In recent years, high temperature extremes (HTEs) have received increasing concerns because of their adverse effects on human and natural systems (Easterling et al. 2000). The HTEs can affect human health and life, energy supply and demand, water resources, and agricultural production. A well-documented example is the European heat wave of 2003, which resulted in 22 000–35 000 heat-related deaths and major financial losses (Schär and Jendritzky 2004). In the densely populated eastern part of China, the effects of HTEs are very serious. For instance, daily mortality was significantly above normal in Shanghai when hot waves occurred in the summer of 1998 and 2003 (Tan et al. 2007).

In China, the HTEs not only have experienced remarkable long-term changes (Zhai et al. 1999; Wei and Chen 2011) but also have significant interannual variability (Wei and Chen 2009) in recent decades. By analyzing the number of hot days (Tmax > 35°C) in China during the period 1959–2008, Wei and Chen (2009) revealed that the average and standard deviation of the number of hot days were the largest over the lower reaches of the Yangtze River, with a maximum of 25 days and a standard deviation of 15 days. The large interannual variability of hot-day numbers indicates that this region is prone to high temperature disaster. Thus, understanding the causes for the occurrence of HTEs has great benefit to the society and economy.

El Niño–Southern Oscillation (ENSO) is one important factor for climate anomalies in China (Fu and Ye 1988; Huang and Wu 1989; Wu et al. 2003). ENSO affects the climate over China through its influence on the northwest Pacific (NWP) subtropical high (Zhang et al. 1996; Wang et al. 2000; Li et al. 2008; Xie et al. 2009), the South Asian high (Yang et al. 2007; Huang et al. 2011), and the midlatitude wave train (Wu and Wang 2002; Ding and Wang 2005). Recently, using the observational data during the period 1979–2008, Hu et al. (2012) demonstrated that ENSO can affect the HTEs in China through an anomalous NWP anticyclone.

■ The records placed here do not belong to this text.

/-! ### Every command ends -/

theorem ends_body {i : Instr} {op : BitVec 4} {body : List Line} (h : commandOf i = some (op, body))
    (input : List Byte) : Ends body (8 * input.length + 4095) input := by
  have mono : ∀ {b : List Line} {m n : Nat}, m ≤ n → Ends b m input → Ends b n input := fun hmn hb op rest s hs hi => by
    obtain ⟨k, hk, r⟩ := hb op rest s hs hi
    exact ⟨k, by omega, r⟩
  cases i <;> simp only [commandOf, Option.some.injEq, Prod.mk.injEq, reduceCtorEq] at h <;> obtain ⟨-, rfl⟩ := h
  case compress => exact mono (by omega) <| ((((((((ends_outclr input).append (ends_rewind input)).append
    (ends_count input)).append (ends_rewind input)).append (ends_build input)).append (ends_gen input)).append
    (ends_wtag input)).append (ends_whdr input)).append (ends_enc input)
  case decompress => exact mono (by omega) <| (((((ends_outclr input).append (ends_rewind input)).append
    (ends_rtag input)).append (ends_rhdr input)).append (ends_dec input)).append (ends_close input)
  case count => exact mono (by omega) (ends_count input)
  case build => exact mono (by omega) (ends_build input)
  case gen => exact mono (by omega) (ends_gen input)
  case wtag => exact mono (by omega) (ends_wtag input)
  case whdr => exact mono (by omega) (ends_whdr input)
  case enc => exact mono (by omega) (ends_enc input)
  case rtag => exact mono (by omega) (ends_rtag input)
  case rhdr => exact mono (by omega) (ends_rhdr input)
  case dec => exact mono (by omega) (ends_dec input)
  case rewind => exact mono (by omega) (ends_rewind input)
  case close => exact mono (by omega) (ends_close input)
  case outclr => exact mono (by omega) (ends_outclr input)

/-- A command started from a settled state reaches the idle core within the bound, and leaves it settled (R59, R221,
R282). -/
theorem command_ends {i : Instr} {op : BitVec 4} {body : List Line} (h : commandOf i = some (op, body)) {s : State}
    (hs : s.Settled) : ∃ k ≤ stepBound s, ∃ t, Steps k (startCommand op body s) t ∧ t.phase = .idle ∧ t.Settled ∧
      (t.done = !t.err) := by
  obtain ⟨l, ls, rfl⟩ : ∃ l ls, body = l :: ls := by
    cases i <;> simp only [commandOf, Option.some.injEq, Prod.mk.injEq, reduceCtorEq] at h <;> obtain ⟨-, rfl⟩ := h <;>
      exact ⟨_, _, rfl⟩
  have hs' : ({ s with done := false, err := false, errcode := 0 } : State).Sound :=
    hs.sound.congr rfl rfl rfl rfl rfl rfl rfl rfl rfl rfl rfl rfl
  obtain ⟨k, hk, t, ht, hkept, hst | ⟨e, hst⟩⟩ := ends_body h s.input op [] _ hs' rfl
  · rw [List.append_nil, ← startCommand_eq] at hst
    refine ⟨k + 1, by rw [stepBound]; omega, endCommand t, hst.trans (end_step op t), rfl, ⟨ht.congr rfl rfl rfl rfl rfl rfl rfl rfl rfl rfl rfl rfl, ?_, ?_⟩, ?_⟩
    · show ¬(true = true ∧ t.err = true)
      rw [hkept.err]; simp
    · show t.err = false → t.errcode = 0
      rw [hkept.errcode]; simp
    · show true = !t.err
      rw [hkept.err]; rfl
  · rw [List.append_nil, ← startCommand_eq] at hst
    refine ⟨k, by rw [stepBound]; omega, raiseError e t, hst, rfl, ⟨ht.congr rfl rfl rfl rfl rfl rfl rfl rfl rfl rfl rfl rfl, ?_, ?_⟩, ?_⟩
    · show ¬(t.done = true ∧ true = true)
      rw [hkept.done]; simp
    · show true = false → _
      simp
    · show t.done = !true
      rw [hkept.done]; rfl

end Sys2Proof.Machine
end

During El Niño’s decaying phase, El Niño–induced tropical Indian Ocean warming induces a low-level anomalous anticyclone over the NWP in summer (Xie et al. 2009), which leads to above normal hot days in the southern Yangtze River valley (SYRV) in late summer through descent-related adiabatic warming and reduced rainfall. However, the relationship between the East Asian climate and ENSO is not stable. For example, decadal changes in the late 1970s have been identified in the relationship between ENSO and East Asia rainfall (Xie et al. 2010; Huang et al. 2010) and temperature (R. Wu et al. 2010; Hu et al. 2011). Because of the harmful impacts of the HTEs, it is necessary to investigate whether the relationship between ENSO and China HTEs has experienced decadal changes. Such decadal change is relevant to the prediction and mitigation of the high temperature disaster.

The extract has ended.